WORK INSTRUCTION: Once the line with "theorem cellIrqCheck_checks (a" is found in the data, output it and each following line exactly, up to and including the line with "cell (R382). -/", and nothing before or after.
.....
/-- The voice record after a decode (R274). -/
def loadedVoice (s : State) (n : VoiceId) : Voice :=
  let v := s.voice n
  let flg := memRead1 s (v.cur.toNat + 1)
  { v with
    hist := #v[v.buf[25], v.buf[26], v.buf[27]]
    buf := decodedSamples s v.cur (memRead1 s v.cur.toNat) (s16 v.buf[27]) (s16 v.buf[26])
    blkFlags := flg
    repeatAddr := if loopStartFlag flg then repeatOf v.cur else v.repeatAddr
    isLoaded := true }

theorem signalIrq_setVoice (source : IrqSource) (m : VoiceId) (v : Voice) (s : State) :
    signalIrq source (s.setVoice m v) = (signalIrq source s).setVoice m v := by
  unfold signalIrq
  rw [apply_ite (fun t : State => t.setVoice m v)]
  rfl

theorem voiceIrqCheck_setVoice (n m : VoiceId) (block : RamAddr) (v : Voice) (s : State) :
    voiceIrqCheck n block (s.setVoice m v) = (voiceIrqCheck n block s).setVoice m v := by
  unfold voiceIrqCheck
  rw [apply_ite (fun t : State => t.setVoice m v), signalIrq_setVoice]
  rfl

/-- A decode with an accepted header is the loaded record and the interrupt check, in either order. -/
theorem loadBlock_eq (n : VoiceId) (s : State) :
    loadBlock n s = voiceIrqCheck n (s.voice n).cur (s.setVoice n (loadedVoice s n)) := by
  unfold loadBlock
  simp only [voiceIrqCheck_setVoice, voice_setVoice_self, setVoice_setVoice]
  rfl

theorem loadBlock_change (n : VoiceId) (s : State) : VoiceChange n s (loadBlock n s) := by
  rw [loadBlock_eq]
  exact (VoiceChange.setVoice n s _).trans ((voiceIrqCheck_step n _ _).voiceChange n)

theorem loadBlock_voice (n : VoiceId) (s : State) : (loadBlock n s).voice n = loadedVoice s n := by
  rw [loadBlock_eq, (voiceIrqCheck_step n _ _).voice]; simp

theorem loadBlock_fault (n : VoiceId) (s : State) : (loadBlock n s).fault = s.fault := by
  rw [loadBlock_eq, (voiceIrqCheck_step n _ _).fault]; rfl

/-- A reserved header ends the decode before anything of the voice is written (R279). -/
theorem decodeBlock_cases (n : VoiceId) (s : State) :
    (LegalHeader (memRead1 s (s.voice n).cur.toNat) ∧ decodeBlock n s = loadBlock n s) ∨
    (¬ LegalHeader (memRead1 s (s.voice n).cur.toNat) ∧
      ∃ e, decodeBlock n s = raise e s ∧
        (e = .adpcmHeaderBit6 n (s.voice n).cur ∨ e = .adpcmShift n (s.voice n).cur)) := by
  unfold decodeBlock
  by_cases h6 : hdrReserved (memRead1 s (s.voice n).cur.toNat) = true
  · right
    simp only [h6, if_true]
    exact ⟨fun h => by simp [h.1] at h6, _, rfl, .inl rfl⟩
  · have h6' : hdrReserved (memRead1 s (s.voice n).cur.toNat) = false := by simpa using h6
    by_cases hs : 12 < hdrShift (memRead1 s (s.voice n).cur.toNat)
    · right
      simp only [h6', hs, if_true]
      exact ⟨fun h => by have := h.2; omega, _, rfl, .inr rfl⟩
    · left
      simp only [h6', hs, if_false]
      exact ⟨⟨h6', by omega⟩, by simp⟩

theorem decodeBlock_change (n : VoiceId) (s : State) : VoiceChange n s (decodeBlock n s) := by
  rcases decodeBlock_cases n s with ⟨_, h⟩ | ⟨_, e, h, _⟩
  · rw [h]; exact loadBlock_change n s
  · rw [h]; exact VoiceChange.raise n e s

theorem loopEnd_change (n : VoiceId) (s : State) : VoiceChange n s (loopEnd n s) := by
  unfold loopEnd
  simp only
  split <;> exact (VoiceChange.setEndx n s).trans (VoiceChange.setVoice n _ _)

theorem loopEnd_fault (n : VoiceId) (s : State) : (loopEnd n s).fault = s.fault := by
  unfold loopEnd; simp only; split <;> rfl

theorem blockBoundary_change (n : VoiceId) (s : State) : VoiceChange n s (blockBoundary n s) := by
  unfold blockBoundary
  simp only
  split
  · exact (VoiceChange.setVoice n s _).trans (loopEnd_change n _)
  · exact VoiceChange.setVoice n s _

theorem blockBoundary_fault (n : VoiceId) (s : State) : (blockBoundary n s).fault = s.fault := by
  unfold blockBoundary; simp only; split
  · rw [loopEnd_fault]; rfl
  · rfl

theorem pitchAdvance_change (n : VoiceId) (step : Nat) (s : State) : VoiceChange n s (pitchAdvance n step s) := by
  unfold pitchAdvance
  simp only
  split
  · exact (VoiceChange.setVoice n s _).trans (blockBoundary_change n _)
  · exact VoiceChange.setVoice n s _

theorem pitchAdvance_fault (n : VoiceId) (step : Nat) (s : State) : (pitchAdvance n step s).fault = s.fault := by
  unfold pitchAdvance; simp only; split
  · rw [blockBoundary_fault]; rfl
  · rfl

theorem adsrTick_change (n : VoiceId) (s : State) : VoiceChange n s (adsrTick n s) := VoiceChange.setVoice n s _

theorem rawSample_change (p : Params) (n : VoiceId) (s : State) : VoiceChange n s (rawSample p n s).2 := by
  unfold rawSample
  split
  · exact VoiceChange.draw n s _
  · exact VoiceChange.refl n s

theorem rawSample_fault (p : Params) (n : VoiceId) (s : State) : (rawSample p n s).2.fault = s.fault := by
  unfold rawSample; split <;> rfl
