-- ==== Sys2Proof/Laws/Reverb.lean ====
section
/-! SUPPORT. What the reverb processor can do (spec/44_reverb.md R380 to R397): where its addresses lie, which part of the state
each of its operations may change, which access raises the interrupt, and the range of every value it computes. -/

namespace Sys2Proof.Machine

open Sys2Proof Sys2Proof.Safety

/-! ### Addresses (R381) -/

theorem and_even_toNat (x : RamAddr) : (x &&& 0x7FFFE#19).toNat = x.toNat / 2 * 2 := by
  have hb : x &&& 0x7FFFE#19 = (x >>> 1) <<< 1 := by
    refine BitVec.eq_of_getLsbD_eq fun i hi => ?_
    interval_cases i <;> simp [BitVec.getLsbD_eq_getElem]
  have := x.isLt
  rw [hb]
  simp only [BitVec.toNat_shiftLeft, BitVec.toNat_ushiftRight, Nat.shiftRight_eq_div_pow, Nat.shiftLeft_eq]
  omega

/-- The address before it is forced even: inside the work area (R381). -/
theorem revAddr_area (s : State) (off : Int) :
    (byteAddr s.g.mBASE : Int) ≤
        byteAddr s.g.mBASE + (s.g.revCur.toNat - byteAddr s.g.mBASE + off) % (0x80000 - byteAddr s.g.mBASE) ∧
      byteAddr s.g.mBASE + (s.g.revCur.toNat - byteAddr s.g.mBASE + off) % (0x80000 - byteAddr s.g.mBASE) < 0x80000 := by
  have hb : byteAddr s.g.mBASE ≤ 0x7FFF8 := by
    have := s.g.mBASE.isLt; unfold byteAddr; omega
  have h1 := Int.emod_nonneg (s.g.revCur.toNat - byteAddr s.g.mBASE + off)
    (show (0x80000 - byteAddr s.g.mBASE : Int) ≠ 0 by omega)
  have h2 := Int.emod_lt_of_pos (s.g.revCur.toNat - byteAddr s.g.mBASE + off)
    (show (0 : Int) < 0x80000 - byteAddr s.g.mBASE by omega)
  omega

/-- The address as a number: the place in the work area, rounded down to even. -/
theorem revAddr_toNat (s : State) (off : Int) :
    (revAddr s off).toNat =
      (byteAddr s.g.mBASE + (s.g.revCur.toNat - byteAddr s.g.mBASE + off) % (0x80000 - byteAddr s.g.mBASE)).toNat /
        2 * 2 := by
  have h := revAddr_area s off
  unfold revAddr
  rw [show (0x7FFFE : RamAddr) = 0x7FFFE#19 from rfl, and_even_toNat]
  simp only [BitVec.toNat_ofInt]
  omega

/-- "Every resolved address lies in [base, 0x7FFFE]" and is even (R381). -/
theorem revAddr_range (s : State) (off : Int) :
    byteAddr s.g.mBASE ≤ (revAddr s off).toNat ∧ (revAddr s off).toNat ≤ 0x7FFFE ∧ (revAddr s off).toNat % 2 = 0 := by
  have h := revAddr_area s off
  have hb : byteAddr s.g.mBASE % 8 = 0 := by unfold byteAddr; omega
  rw [revAddr_toNat]
  omega

/-- The address depends on the base and the cursor alone. -/
theorem revAddr_congr {s t : State} (hb : t.g.mBASE = s.g.mBASE) (hc : t.g.revCur = s.g.revCur) (off : Int) :
    revAddr t off = revAddr s off := by simp [revAddr, hb, hc]

/-! ### What the processor may change -/

/-- Sound RAM inside the work area when reverb writes are enabled, the pending flag and the trace through one interrupt, and
the reverb cursor. -/
structure ReverbChange (s t : State) : Prop where
  voices : t.voices = s.voices
  rv : t.rv = s.rv
  cdq : t.cdq = s.cdq
  out : t.out = s.out
  fault : t.fault = s.fault
  result : t.result = s.result
  pending : t.pending = s.pending
  draws : t.draws = s.draws
  global : t.g = { s.g with irqFlag := t.g.irqFlag, revCur := t.g.revCur }
  irq : IrqTrace s t
  wf : Memory.wf s.ram = true → Memory.wf t.ram = true
  dropped : revWriteEn s.g.spucnt = false → t.ram = s.ram
  below : Memory.wf s.ram = true → ∀ a, a < byteAddr s.g.mBASE → memRead1 t a = memRead1 s a

theorem ReverbChange.spucnt {s t : State} (h : ReverbChange s t) : t.g.spucnt = s.g.spucnt := by rw [h.global]

theorem ReverbChange.mBASE {s t : State} (h : ReverbChange s t) : t.g.mBASE = s.g.mBASE := by rw [h.global]

theorem ReverbChange.refl (s : State) : ReverbChange s s :=
  ⟨rfl, rfl, rfl, rfl, rfl, rfl, rfl, rfl, rfl, .inl ⟨rfl, rfl⟩, id, fun _ => rfl, fun _ _ _ => rfl⟩

theorem ReverbChange.trans {s t u : State} (h : ReverbChange s t) (h' : ReverbChange t u) : ReverbChange s u where
  voices := h'.voices.trans h.voices
  rv := h'.rv.trans h.rv
  cdq := h'.cdq.trans h.cdq
  out := h'.out.trans h.out
  fault := h'.fault.trans h.fault
  result := h'.result.trans h.result
  pending := h'.pending.trans h.pending
  draws := h'.draws.trans h.draws
  global := by rw [h'.global, h.global]
  irq := IrqTrace.trans h.spucnt h.irq h'.irq
  wf hw := h'.wf (h.wf hw)
  dropped hd := (h'.dropped (by rw [h.spucnt]; exact hd)).trans (h.dropped hd)
  below hw a ha := (h'.below (h.wf hw) a (by rw [h.mBASE]; exact ha)).trans (h.below hw a ha)

theorem IrqStep.reverbChange {s t : State} (h : IrqStep s t) : ReverbChange s t where
  voices := h.voices
  rv := h.rv
  cdq := h.cdq
  out := h.out
  fault := h.fault
  result := h.result
  pending := h.pending
  draws := h.draws
  global := by rw [h.global]
  irq := h.toTrace
  wf hw := by rw [h.ram]; exact hw
  dropped _ := h.ram
  below _ a _ := memRead1_congr h.ram a

theorem revRead_change (off : Int) (s : State) : ReverbChange s (revRead off s).2 :=
  (cellIrqCheck_step _ s).reverbChange

theorem revWrite_change (off v : Int) (s : State) : ReverbChange s (revWrite off v s) := by
  unfold revWrite
  split
  · rename_i hen
    have hs := cellIrqCheck_step (revAddr s off) s
    refine hs.reverbChange.trans
      ⟨rfl, rfl, rfl, rfl, rfl, rfl, rfl, rfl, rfl, .inl ⟨rfl, rfl⟩, fun hw => memWrite2_wf hw _ _, ?_, ?_⟩
    · intro hd
      rw [hs.global] at hd
      simp [hen] at hd
    · intro hw a ha
      have hr := revAddr_range s off
      rw [hs.global] at ha
      simp only at ha
      rw [memRead1_memWrite2 hw]
      have h1 : ¬ a % 0x80000 = ((revAddr s off).toNat + 1) % 0x80000 := by omega
      have h2 : ¬ a % 0x80000 = (revAddr s off).toNat % 0x80000 := by omega
      simp [h1, h2]
  · exact ReverbChange.refl s

theorem reflect_change (vWALL vIIR m d : Half) (xin : Int) (s : State) :
    ReverbChange s (reflect vWALL vIIR m d xin s) :=
  ((revRead_change _ s).trans (revRead_change _ _)).trans (revWrite_change _ _ _)

theorem comb_change (rv : ReverbRegs) (c : ChannelRegs) (s : State) : ReverbChange s (comb rv c s).2 :=
  (((revRead_change _ s).trans (revRead_change _ _)).trans (revRead_change _ _)).trans (revRead_change _ _)

theorem allPass_change (v m d : Half) (x : Int) (s : State) : ReverbChange s (allPass v m d x s).2 :=
  (revRead_change _ s).trans (revWrite_change _ _ _)

theorem channel_change (c : ChannelRegs) (input : Int) (s : State) : ReverbChange s (channel c input s).2 := by
  let xin := gain input c.vIN
  let s1 := reflect s.rv.vWALL s.rv.vIIR c.mSAME c.dSAME xin s
  let s2 := reflect s.rv.vWALL s.rv.vIIR c.mDIFF c.dDIFF xin s1
  have h1 : ReverbChange s s1 := reflect_change _ _ _ _ _ _
  have h2 : ReverbChange s s2 := h1.trans (reflect_change _ _ _ _ _ _)
  have h3 := h2.trans (comb_change s.rv c s2)
  have h4 := h3.trans (allPass_change s.rv.vAPF1 c.mAPF1 s.rv.dAPF1 (comb s.rv c s2).1 (comb s.rv c s2).2)
  exact h4.trans (allPass_change s.rv.vAPF2 c.mAPF2 s.rv.dAPF2 _ _)

/-- All offsets of an invocation are relative to one cursor value: no operation before the advance moves it (R391). -/
theorem revRead_cursor (off : Int) (s : State) : (revRead off s).2.g.revCur = s.g.revCur := by
  show (cellIrqCheck _ s).g.revCur = _
  rw [(cellIrqCheck_step _ s).global]

theorem revWrite_cursor (off v : Int) (s : State) : (revWrite off v s).g.revCur = s.g.revCur := by
  unfold revWrite
  split
  · show (cellIrqCheck _ s).g.revCur = _
    rw [(cellIrqCheck_step _ s).global]
  · rfl

theorem reflect_cursor (vWALL vIIR m d : Half) (xin : Int) (s : State) :
    (reflect vWALL vIIR m d xin s).g.revCur = s.g.revCur := by
  unfold reflect
  simp only [revWrite_cursor, revRead_cursor]

theorem comb_cursor (rv : ReverbRegs) (c : ChannelRegs) (s : State) : (comb rv c s).2.g.revCur = s.g.revCur := by
  unfold comb
  simp only [revRead_cursor]

theorem allPass_cursor (v m d : Half) (x : Int) (s : State) : (allPass v m d x s).2.g.revCur = s.g.revCur := by
  unfold allPass
  simp only [revWrite_cursor, revRead_cursor]

theorem channel_cursor (c : ChannelRegs) (input : Int) (s : State) : (channel c input s).2.g.revCur = s.g.revCur := by
  unfold channel
  simp only [allPass_cursor, comb_cursor, reflect_cursor]

theorem cursorAdvance_change (s : State) : ReverbChange s (cursorAdvance s) :=
  ⟨rfl, rfl, rfl, rfl, rfl, rfl, rfl, rfl, rfl, .inl ⟨rfl, rfl⟩, id, fun _ => rfl, fun _ _ _ => rfl⟩

theorem reverb_change (inL inR : Int) (s : State) : ReverbChange s (reverb inL inR s).2 :=
  ((channel_change _ inL s).trans (channel_change _ inR _)).trans (cursorAdvance_change _)

/-- The cursor after an invocation (R392). -/
theorem reverb_cursor (inL inR : Int) (s : State) :
    (reverb inL inR s).2.g.revCur =
      if 0x7FFFF < s.g.revCur.toNat + 2 then cursorOf s.g.mBASE else BitVec.ofNat 19 (s.g.revCur.toNat + 2) := by
  have h := (channel_change (leftRegs s.rv) inL s).trans
    (channel_change (rightRegs s.rv) inR (channel (leftRegs s.rv) inL s).2)
  unfold reverb
  simp only [cursorAdvance, channel_cursor, h.mBASE]

/-- The cursor stays in the work area and even (R46, R57 I-c, I-d). -/
theorem advance_range {base cur : Nat} (hb : base % 8 = 0) (hhi : base ≤ 0x7FFF8) (h1 : base ≤ cur) (h2 : cur ≤ 0x7FFFE)
    (h3 : cur % 2 = 0) (next : Nat) (hn : next = if 0x7FFFF < cur + 2 then base else cur + 2) :
    base ≤ next ∧ next ≤ 0x7FFFE ∧ next % 2 = 0 := by
  subst hn; split <;> omega

/-! ### Which access raises the interrupt (R382, R383, R391, R438) -/

/-- From `s` to `t` the cells at `l` were checked in order: the first that matches the IRQ address signals, if any does. -/
structure CellChecks (l : List RamAddr) (s t : State) : Prop where
  spucnt : t.g.spucnt = s.g.spucnt
  irqAddr : t.g.irqAddr = s.g.irqAddr
  hit : ∀ a, l.find? (irqCell s) = some a → Checked True (.cell a) s t
  miss : l.find? (irqCell s) = none → t.g.irqFlag = s.g.irqFlag ∧ t.trace = s.trace

/-- A match is looked for in the IRQ address alone. -/
theorem irqCell_congr {s t : State} (h : t.g.irqAddr = s.g.irqAddr) : irqCell t = irqCell s := by
  funext a; simp [irqCell, h]

/-- The match of `CellIrqCheck`, in numbers (R438). -/
theorem irqCell_iff (s : State) (a : RamAddr) : irqCell s a = true ↔ a = irqByte s ∨ a = irqByte s - 2 := by
  have ha := a.isLt
  have hi := s.g.irqAddr.isLt
  simp only [irqCell, Bool.or_eq_true, decide_eq_true_eq, irqByte, BitVec.toNat_eq, BitVec.toNat_sub, cursorOf_toNat]
  have h2 : (2 : RamAddr).toNat = 2 := rfl
  omega

/-- Checks of a state that cannot raise the interrupt change nothing. -/
theorem CellChecks.quiet {l : List RamAddr} {s t : State} (h : CellChecks l s t)
    (hq : ¬ (irq9En s.g.spucnt = true ∧ s.g.irqFlag = false)) : t.g.irqFlag = s.g.irqFlag ∧ t.trace = s.trace := by
  cases hl : l.find? (irqCell s) with
  | none => exact h.miss hl
  | some a => exact (h.hit a hl).2 fun hx => hq hx.2

/-- A change of nothing that a check reads or writes. -/
theorem CellChecks.of_same {s t : State} (hg : t.g.spucnt = s.g.spucnt) (ha : t.g.irqAddr = s.g.irqAddr)
    (hf : t.g.irqFlag = s.g.irqFlag) (ht : t.trace = s.trace) : CellChecks [] s t :=
  ⟨hg, ha, fun _ h => by simp at h, fun _ => ⟨hf, ht⟩⟩

/-- Checks made one after the other: the flag that the first match set holds off the later ones. -/
theorem CellChecks.append {l l' : List RamAddr} {s t u : State} (h : CellChecks l s t) (h' : CellChecks l' t u) :
    CellChecks (l ++ l') s u := by
  have hc := irqCell_congr h.irqAddr
  cases hl : l.find? (irqCell s) with
  | none =>
    have hm := h.miss hl
    have hfind : (l ++ l').find? (irqCell s) = l'.find? (irqCell t) := by simp [hl, hc]
    refine ⟨h'.spucnt.trans h.spucnt, h'.irqAddr.trans h.irqAddr, fun a ha => ?_, fun hn => ?_⟩
    · simpa [Checked, hm.1, hm.2, h.spucnt] using h'.hit a (hfind ▸ ha)
    · have hu := h'.miss (hfind ▸ hn)
      exact ⟨hu.1.trans hm.1, hu.2.trans hm.2⟩
  | some b =>
    have hs := h.hit b hl
    have hfind : (l ++ l').find? (irqCell s) = some b := by simp [hl]
    refine ⟨h'.spucnt.trans h.spucnt, h'.irqAddr.trans h.irqAddr, fun a ha => ?_, fun hn => by simp [hfind] at hn⟩
    obtain rfl : b = a := by simpa [hfind] using ha
    refine ⟨fun hx => ?_, fun hx => ?_⟩
    · have ht := hs.1 hx
      have hu := h'.quiet (by simp [ht.1])
      exact ⟨hu.1.trans ht.1, hu.2.trans ht.2⟩
    · have ht := hs.2 hx
      have hu := h'.quiet (by rw [h.spucnt, ht.1]; exact fun hy => hx ⟨trivial, hy⟩)
      exact ⟨hu.1.trans ht.1, hu.2.trans ht.2⟩

/-- `CellIrqCheck` checks its cell (R438). -/
theorem cellIrqCheck_checks (a : RamAddr) (s : State) : CellChecks [a] s (cellIrqCheck a s) := by
  have hg := (cellIrqCheck_step a s).global
  refine ⟨by rw [hg], by rw [hg], fun b hb => ?_, fun hn => ?_⟩
  · obtain ⟨rfl, hm⟩ : a = b ∧ irqCell s a = true := by
      cases h : irqCell s a <;> simp_all
    rw [cellIrqCheck, if_pos ((irqCell_iff s a).1 hm)]
    refine ⟨fun hx => by rw [signalIrq_raises hx.2.1 hx.2.2]; exact ⟨rfl, rfl⟩, fun hx => ?_⟩
    rw [signalIrq_quiet (by cases h1 : irq9En s.g.spucnt <;> cases h2 : s.g.irqFlag <;> simp_all)]
    exact ⟨rfl, rfl⟩
  · have hm : ¬ (a = irqByte s ∨ a = irqByte s - 2) := fun h => by
      simp [(irqCell_iff s a).2 h] at hn
    rw [cellIrqCheck, if_neg hm]
    exact ⟨rfl, rfl⟩

/-- A reverb read checks its cell (R382). -/
theorem revRead_checks (off : Int) (s : State) : CellChecks [revAddr s off] s (revRead off s).2 :=
  cellIrqCheck_checks _ s

/-- A reverb write checks its cell exactly when it is performed (R383). -/
theorem revWrite_checks (off v : Int) (s : State) :
    CellChecks (if revWriteEn s.g.spucnt then [revAddr s off] else []) s (revWrite off v s) := by
  unfold revWrite
  split
  · exact (cellIrqCheck_checks _ s).append (.of_same rfl rfl rfl rfl)
  · exact .of_same rfl rfl rfl rfl

/-- A reverb write leaves every byte outside its cell alone (R383). -/
theorem revWrite_outside (off v : Int) {s : State} (hw : Memory.wf s.ram = true) {x : Nat} (hx : x < 0x80000)
    (h0 : x ≠ (revAddr s off).toNat) (h1 : x ≠ (revAddr s off).toNat + 1) :
    memRead1 (revWrite off v s) x = memRead1 s x := by
  unfold revWrite
  split
  · have hs := cellIrqCheck_step (revAddr s off) s
    have hr := revAddr_range s off
    rw [memRead1_memWrite2 (by rw [hs.ram]; exact hw)]
    have e1 : ¬ x % 0x80000 = ((revAddr s off).toNat + 1) % 0x80000 := by omega
    have e2 : ¬ x % 0x80000 = (revAddr s off).toNat % 0x80000 := by omega
    simp [e1, e2, memRead1_congr hs.ram]
  · rfl

/-! ### Ranges (R394) -/

theorem gain_range (a : Int) (v : Half) : -0x8000 ≤ gain a v ∧ gain a v ≤ 0x7FFF := sat16_range _

theorem revRead_range (off : Int) (s : State) : -0x8000 ≤ (revRead off s).1 ∧ (revRead off s).1 ≤ 0x7FFF := s16_range _

theorem channel_range (c : ChannelRegs) (input : Int) (s : State) :
    -0x8000 ≤ (channel c input s).1 ∧ (channel c input s).1 ≤ 0x7FFF := gain_range _ _

theorem reverb_range (inL inR : Int) (s : State) :
    (-0x8000 ≤ (reverb inL inR s).1.1 ∧ (reverb inL inR s).1.1 ≤ 0x7FFF) ∧
      (-0x8000 ≤ (reverb inL inR s).1.2 ∧ (reverb inL inR s).1.2 ≤ 0x7FFF) :=
  ⟨channel_range _ _ _, channel_range _ _ _⟩

/-- The product of two 16-bit values, shifted: it fits 17 signed bits. -/
theorem mulq15_range {a b : Int} (ha : -0x8000 ≤ a ∧ a ≤ 0x7FFF) (hb : -0x8000 ≤ b ∧ b ≤ 0x7FFF) :
    -0x8000 ≤ mulq15 a b ∧ mulq15 a b ≤ 0x8000 := by
  have h1 : a * b ≤ 0x40000000 := by nlinarith
  have h2 : -0x40000000 ≤ a * b := by nlinarith
  unfold mulq15 sar
  norm_num
  omega

end Sys2Proof.Machine
end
.....
YOUR SOLUTION:
theorem cellIrqCheck_checks (a : RamAddr) (s : State) : CellChecks [a] s (cellIrqCheck a s) := by
  have hg := (cellIrqCheck_step a s).global
  refine ⟨by rw [hg], by rw [hg], fun b hb => ?_, fun hn => ?_⟩
  · obtain ⟨rfl, hm⟩ : a = b ∧ irqCell s a = true := by
      cases h : irqCell s a <;> simp_all
    rw [cellIrqCheck, if_pos ((irqCell_iff s a).1 hm)]
    refine ⟨fun hx => by rw [signalIrq_raises hx.2.1 hx.2.2]; exact ⟨rfl, rfl⟩, fun hx => ?_⟩
    rw [signalIrq_quiet (by cases h1 : irq9En s.g.spucnt <;> cases h2 : s.g.irqFlag <;> simp_all)]
    exact ⟨rfl, rfl⟩
  · have hm : ¬ (a = irqByte s ∨ a = irqByte s - 2) := fun h => by
      simp [(irqCell_iff s a).2 h] at hn
    rw [cellIrqCheck, if_neg hm]
    exact ⟨rfl, rfl⟩

/-- A reverb read checks its cell (R382). -/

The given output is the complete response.